DATA RECORDS section start
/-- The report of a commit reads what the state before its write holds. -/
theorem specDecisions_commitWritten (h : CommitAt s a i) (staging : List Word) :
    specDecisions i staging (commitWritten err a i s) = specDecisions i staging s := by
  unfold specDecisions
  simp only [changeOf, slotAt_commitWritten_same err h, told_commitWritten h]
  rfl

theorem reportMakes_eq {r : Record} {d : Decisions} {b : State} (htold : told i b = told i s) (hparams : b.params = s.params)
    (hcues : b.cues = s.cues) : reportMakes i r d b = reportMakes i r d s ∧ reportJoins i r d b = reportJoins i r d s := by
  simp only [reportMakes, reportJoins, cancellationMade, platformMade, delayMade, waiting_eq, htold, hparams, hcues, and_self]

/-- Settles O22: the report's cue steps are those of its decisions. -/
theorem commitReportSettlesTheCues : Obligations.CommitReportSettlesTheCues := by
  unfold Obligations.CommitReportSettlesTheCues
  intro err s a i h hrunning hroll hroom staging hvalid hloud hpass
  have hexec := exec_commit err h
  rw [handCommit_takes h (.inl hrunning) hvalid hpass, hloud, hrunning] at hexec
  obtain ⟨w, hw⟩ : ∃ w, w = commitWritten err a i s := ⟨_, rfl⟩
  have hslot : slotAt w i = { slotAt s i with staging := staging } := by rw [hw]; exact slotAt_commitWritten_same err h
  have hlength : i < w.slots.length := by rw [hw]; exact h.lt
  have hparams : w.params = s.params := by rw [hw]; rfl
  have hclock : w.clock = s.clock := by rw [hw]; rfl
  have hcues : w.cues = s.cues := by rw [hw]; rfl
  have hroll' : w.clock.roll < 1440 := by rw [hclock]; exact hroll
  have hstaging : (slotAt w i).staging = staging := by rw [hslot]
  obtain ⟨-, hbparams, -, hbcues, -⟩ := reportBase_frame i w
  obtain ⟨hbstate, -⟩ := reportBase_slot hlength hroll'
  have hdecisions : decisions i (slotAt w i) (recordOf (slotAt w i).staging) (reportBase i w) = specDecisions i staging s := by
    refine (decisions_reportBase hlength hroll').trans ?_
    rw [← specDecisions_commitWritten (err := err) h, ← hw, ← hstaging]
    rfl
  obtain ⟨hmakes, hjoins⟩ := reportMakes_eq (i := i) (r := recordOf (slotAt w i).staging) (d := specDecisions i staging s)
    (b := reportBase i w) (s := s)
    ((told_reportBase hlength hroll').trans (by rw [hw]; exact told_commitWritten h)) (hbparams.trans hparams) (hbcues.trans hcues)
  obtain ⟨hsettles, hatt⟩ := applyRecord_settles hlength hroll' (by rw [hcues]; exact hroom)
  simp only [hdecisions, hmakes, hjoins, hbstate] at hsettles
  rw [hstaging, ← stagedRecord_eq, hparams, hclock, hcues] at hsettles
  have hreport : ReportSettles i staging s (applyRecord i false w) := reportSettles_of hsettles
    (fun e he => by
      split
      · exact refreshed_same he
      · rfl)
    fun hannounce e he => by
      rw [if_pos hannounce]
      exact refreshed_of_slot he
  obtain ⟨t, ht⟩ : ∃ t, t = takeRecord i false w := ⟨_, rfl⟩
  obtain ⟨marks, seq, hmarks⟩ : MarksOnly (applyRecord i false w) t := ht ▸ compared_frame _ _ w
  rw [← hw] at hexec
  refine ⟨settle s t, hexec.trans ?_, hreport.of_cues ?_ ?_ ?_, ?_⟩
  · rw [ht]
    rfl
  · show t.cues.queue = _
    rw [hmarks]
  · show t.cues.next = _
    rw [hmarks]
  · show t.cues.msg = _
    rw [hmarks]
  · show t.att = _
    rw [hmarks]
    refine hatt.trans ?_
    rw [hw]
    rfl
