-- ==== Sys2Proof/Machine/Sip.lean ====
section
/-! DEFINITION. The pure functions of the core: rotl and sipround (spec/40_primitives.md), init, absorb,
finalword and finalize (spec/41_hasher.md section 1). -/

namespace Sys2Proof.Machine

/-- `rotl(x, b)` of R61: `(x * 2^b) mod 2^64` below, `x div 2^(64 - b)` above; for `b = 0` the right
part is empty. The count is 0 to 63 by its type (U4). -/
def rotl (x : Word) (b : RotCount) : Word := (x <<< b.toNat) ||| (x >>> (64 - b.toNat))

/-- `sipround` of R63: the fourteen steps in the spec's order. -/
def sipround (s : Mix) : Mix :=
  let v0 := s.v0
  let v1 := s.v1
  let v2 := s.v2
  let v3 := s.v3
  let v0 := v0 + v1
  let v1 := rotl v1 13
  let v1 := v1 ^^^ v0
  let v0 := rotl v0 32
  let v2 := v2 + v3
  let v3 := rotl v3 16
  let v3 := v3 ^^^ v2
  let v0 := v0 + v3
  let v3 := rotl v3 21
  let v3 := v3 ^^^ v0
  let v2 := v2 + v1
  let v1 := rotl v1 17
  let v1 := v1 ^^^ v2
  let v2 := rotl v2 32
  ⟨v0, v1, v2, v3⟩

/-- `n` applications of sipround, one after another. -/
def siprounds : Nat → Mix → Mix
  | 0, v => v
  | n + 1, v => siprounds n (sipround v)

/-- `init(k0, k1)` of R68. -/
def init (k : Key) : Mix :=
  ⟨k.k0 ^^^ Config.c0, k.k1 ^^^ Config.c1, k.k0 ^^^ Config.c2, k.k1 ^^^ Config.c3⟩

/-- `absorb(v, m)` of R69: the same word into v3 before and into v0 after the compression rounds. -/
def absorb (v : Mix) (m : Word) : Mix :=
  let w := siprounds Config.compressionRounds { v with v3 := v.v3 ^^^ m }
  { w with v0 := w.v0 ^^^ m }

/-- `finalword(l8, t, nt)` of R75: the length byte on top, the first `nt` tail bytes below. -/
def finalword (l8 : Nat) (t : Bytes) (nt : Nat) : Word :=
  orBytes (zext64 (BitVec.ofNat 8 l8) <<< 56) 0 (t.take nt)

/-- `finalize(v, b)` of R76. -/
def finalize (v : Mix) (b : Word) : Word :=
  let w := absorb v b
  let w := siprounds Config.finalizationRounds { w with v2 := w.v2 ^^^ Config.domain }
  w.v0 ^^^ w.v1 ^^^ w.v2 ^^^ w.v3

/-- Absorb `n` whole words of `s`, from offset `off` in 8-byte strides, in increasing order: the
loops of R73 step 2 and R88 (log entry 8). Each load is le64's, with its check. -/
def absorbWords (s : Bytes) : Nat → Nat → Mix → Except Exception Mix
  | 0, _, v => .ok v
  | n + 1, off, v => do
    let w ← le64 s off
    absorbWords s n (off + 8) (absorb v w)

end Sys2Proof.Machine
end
DATA RECORDS section end
DATA RECORDS section start
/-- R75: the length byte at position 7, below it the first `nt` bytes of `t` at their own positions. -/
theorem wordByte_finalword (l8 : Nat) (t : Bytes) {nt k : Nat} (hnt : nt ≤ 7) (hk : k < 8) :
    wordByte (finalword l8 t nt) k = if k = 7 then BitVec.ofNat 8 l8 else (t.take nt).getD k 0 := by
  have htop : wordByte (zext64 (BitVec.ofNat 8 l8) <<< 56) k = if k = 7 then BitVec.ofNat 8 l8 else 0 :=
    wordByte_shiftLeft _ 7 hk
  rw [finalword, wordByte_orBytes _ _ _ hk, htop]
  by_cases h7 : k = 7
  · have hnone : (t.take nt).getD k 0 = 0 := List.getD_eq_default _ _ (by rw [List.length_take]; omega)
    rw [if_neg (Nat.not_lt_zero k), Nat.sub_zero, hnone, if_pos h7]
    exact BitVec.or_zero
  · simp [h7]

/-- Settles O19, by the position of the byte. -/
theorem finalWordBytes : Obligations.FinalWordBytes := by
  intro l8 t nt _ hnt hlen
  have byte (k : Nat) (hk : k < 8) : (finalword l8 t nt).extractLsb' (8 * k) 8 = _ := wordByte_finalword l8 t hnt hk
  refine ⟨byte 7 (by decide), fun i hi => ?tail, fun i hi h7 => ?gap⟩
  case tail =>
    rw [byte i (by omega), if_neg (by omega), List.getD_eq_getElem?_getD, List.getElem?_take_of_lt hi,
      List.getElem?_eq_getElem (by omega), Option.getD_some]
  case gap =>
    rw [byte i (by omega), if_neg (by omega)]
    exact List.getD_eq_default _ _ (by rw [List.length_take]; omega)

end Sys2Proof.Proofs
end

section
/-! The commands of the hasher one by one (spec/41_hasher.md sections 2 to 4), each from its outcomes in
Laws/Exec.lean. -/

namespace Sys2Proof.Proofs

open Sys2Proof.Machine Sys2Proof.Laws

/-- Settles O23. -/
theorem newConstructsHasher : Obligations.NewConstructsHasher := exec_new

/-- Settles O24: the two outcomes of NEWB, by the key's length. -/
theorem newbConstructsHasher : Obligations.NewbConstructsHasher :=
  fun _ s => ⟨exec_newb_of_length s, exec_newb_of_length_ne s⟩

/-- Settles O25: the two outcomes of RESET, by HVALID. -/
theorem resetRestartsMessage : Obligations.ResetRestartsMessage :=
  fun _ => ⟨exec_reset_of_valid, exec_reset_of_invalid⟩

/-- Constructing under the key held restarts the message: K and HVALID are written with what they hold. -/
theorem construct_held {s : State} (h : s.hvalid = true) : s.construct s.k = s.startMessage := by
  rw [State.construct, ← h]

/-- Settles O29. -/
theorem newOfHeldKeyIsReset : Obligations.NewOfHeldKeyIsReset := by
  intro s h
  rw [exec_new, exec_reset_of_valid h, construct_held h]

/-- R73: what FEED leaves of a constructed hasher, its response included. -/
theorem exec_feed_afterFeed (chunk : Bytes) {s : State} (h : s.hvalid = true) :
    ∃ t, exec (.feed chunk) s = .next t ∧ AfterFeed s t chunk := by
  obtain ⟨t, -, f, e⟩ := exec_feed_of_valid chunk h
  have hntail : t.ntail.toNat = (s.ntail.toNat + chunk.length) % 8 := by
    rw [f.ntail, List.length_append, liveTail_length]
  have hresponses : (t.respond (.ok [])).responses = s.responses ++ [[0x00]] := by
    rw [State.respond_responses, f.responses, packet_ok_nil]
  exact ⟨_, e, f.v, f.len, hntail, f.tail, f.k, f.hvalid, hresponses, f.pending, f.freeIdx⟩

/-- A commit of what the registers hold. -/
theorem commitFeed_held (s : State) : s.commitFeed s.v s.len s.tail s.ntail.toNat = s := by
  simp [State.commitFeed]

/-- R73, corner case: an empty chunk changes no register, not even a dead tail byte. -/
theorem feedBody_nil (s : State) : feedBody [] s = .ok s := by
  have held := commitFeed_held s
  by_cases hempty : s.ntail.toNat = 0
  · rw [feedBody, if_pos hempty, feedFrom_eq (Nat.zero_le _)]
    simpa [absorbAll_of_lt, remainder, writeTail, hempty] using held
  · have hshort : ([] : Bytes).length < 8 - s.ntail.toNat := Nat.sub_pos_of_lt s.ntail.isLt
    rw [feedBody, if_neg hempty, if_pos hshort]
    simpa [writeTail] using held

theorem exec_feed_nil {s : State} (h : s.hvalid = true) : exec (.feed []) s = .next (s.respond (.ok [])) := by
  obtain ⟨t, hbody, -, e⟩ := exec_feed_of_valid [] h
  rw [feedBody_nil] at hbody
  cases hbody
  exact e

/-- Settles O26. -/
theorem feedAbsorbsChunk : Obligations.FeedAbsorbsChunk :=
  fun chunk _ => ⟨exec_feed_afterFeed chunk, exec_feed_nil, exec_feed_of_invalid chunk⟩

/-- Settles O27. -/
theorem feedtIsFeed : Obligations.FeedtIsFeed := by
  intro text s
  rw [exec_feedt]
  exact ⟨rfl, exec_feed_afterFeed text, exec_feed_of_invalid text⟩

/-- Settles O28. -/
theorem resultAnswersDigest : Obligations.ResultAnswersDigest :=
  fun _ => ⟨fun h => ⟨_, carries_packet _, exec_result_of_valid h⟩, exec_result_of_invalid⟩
DATA RECORDS section end
DATA RECORDS section start
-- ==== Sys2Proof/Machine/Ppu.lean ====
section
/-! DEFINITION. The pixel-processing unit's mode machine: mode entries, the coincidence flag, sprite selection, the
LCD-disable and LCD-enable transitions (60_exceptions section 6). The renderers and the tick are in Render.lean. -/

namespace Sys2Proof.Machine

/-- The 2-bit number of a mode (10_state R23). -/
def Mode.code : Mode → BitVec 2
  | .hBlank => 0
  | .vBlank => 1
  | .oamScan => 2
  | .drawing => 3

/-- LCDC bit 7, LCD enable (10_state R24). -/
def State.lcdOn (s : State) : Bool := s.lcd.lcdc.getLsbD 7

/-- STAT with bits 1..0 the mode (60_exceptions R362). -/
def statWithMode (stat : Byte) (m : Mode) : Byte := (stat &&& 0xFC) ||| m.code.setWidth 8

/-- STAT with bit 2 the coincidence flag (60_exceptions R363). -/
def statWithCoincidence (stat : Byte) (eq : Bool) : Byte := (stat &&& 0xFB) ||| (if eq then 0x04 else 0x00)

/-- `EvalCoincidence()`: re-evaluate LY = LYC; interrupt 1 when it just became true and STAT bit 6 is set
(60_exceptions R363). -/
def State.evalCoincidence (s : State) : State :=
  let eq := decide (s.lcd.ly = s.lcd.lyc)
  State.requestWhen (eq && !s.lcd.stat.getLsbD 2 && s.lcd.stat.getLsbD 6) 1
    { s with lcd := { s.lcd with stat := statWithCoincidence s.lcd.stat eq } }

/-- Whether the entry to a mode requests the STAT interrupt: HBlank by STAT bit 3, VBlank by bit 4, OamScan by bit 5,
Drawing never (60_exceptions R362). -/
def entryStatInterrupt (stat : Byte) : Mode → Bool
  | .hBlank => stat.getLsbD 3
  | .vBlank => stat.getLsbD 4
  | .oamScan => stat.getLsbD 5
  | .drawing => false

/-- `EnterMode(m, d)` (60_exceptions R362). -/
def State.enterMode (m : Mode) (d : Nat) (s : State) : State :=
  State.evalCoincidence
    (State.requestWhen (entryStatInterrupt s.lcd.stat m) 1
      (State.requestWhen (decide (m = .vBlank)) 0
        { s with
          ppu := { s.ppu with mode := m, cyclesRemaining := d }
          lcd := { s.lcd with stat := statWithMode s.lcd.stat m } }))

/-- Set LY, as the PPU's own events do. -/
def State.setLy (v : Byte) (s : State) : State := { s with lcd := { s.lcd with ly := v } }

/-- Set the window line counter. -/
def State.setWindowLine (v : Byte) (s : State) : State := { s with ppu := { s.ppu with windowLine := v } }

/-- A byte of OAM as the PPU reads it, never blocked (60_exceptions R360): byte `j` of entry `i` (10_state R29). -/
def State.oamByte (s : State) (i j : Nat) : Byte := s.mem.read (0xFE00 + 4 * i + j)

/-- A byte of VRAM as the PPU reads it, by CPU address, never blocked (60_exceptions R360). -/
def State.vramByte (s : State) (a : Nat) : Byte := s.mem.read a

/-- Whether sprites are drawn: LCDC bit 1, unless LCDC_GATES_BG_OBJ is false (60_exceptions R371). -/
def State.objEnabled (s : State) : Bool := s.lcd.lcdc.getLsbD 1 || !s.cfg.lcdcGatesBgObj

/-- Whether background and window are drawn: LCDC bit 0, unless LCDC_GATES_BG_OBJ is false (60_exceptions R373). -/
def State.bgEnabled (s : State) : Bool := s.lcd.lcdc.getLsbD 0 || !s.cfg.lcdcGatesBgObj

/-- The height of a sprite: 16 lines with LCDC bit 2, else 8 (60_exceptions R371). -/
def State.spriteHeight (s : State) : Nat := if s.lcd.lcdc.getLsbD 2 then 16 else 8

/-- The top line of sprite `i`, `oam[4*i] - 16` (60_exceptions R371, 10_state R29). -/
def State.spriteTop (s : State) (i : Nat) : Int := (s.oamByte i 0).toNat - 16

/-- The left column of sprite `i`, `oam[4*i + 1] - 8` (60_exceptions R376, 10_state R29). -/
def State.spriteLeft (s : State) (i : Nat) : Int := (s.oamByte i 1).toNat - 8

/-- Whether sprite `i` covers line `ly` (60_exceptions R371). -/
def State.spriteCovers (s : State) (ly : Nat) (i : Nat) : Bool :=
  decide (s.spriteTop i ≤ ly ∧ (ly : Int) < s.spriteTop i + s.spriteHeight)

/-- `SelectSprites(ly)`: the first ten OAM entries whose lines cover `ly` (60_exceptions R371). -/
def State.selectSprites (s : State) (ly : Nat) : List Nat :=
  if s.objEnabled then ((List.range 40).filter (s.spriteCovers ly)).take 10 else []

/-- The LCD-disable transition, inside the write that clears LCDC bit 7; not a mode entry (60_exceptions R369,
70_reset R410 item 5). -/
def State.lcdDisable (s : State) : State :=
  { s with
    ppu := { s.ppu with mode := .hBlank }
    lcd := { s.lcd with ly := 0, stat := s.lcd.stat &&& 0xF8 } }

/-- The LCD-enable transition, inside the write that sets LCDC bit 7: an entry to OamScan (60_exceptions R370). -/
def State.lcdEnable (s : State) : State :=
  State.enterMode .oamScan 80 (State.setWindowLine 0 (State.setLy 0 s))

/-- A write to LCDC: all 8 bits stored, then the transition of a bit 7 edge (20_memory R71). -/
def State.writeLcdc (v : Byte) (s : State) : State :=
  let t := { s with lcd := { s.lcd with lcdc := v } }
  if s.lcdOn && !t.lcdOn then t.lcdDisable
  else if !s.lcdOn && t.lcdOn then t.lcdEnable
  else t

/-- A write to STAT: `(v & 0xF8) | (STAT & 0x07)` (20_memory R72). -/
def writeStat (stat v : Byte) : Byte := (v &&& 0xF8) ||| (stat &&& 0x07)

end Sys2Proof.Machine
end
DATA RECORDS section end
[ACTIVITY] Copy back the listing above exactly, but only from the line with "refine ⟨settle s" through the line with "finalword and finalize", both ends included.

[TASK RESPONSE]
  refine ⟨settle s t, hexec.trans ?_, hreport.of_cues ?_ ?_ ?_, ?_⟩
  · rw [ht]
    rfl
  · show t.cues.queue = _
    rw [hmarks]
  · show t.cues.next = _
    rw [hmarks]
  · show t.cues.msg = _
    rw [hmarks]
  · show t.att = _
    rw [hmarks]
    refine hatt.trans ?_
    rw [hw]
    rfl
-- ==== Sys2Proof/Machine/Sip.lean ====
section
/-! DEFINITION. The pure functions of the core: rotl and sipround (spec/40_primitives.md), init, absorb,
finalword and finalize (spec/41_hasher.md section 1). -/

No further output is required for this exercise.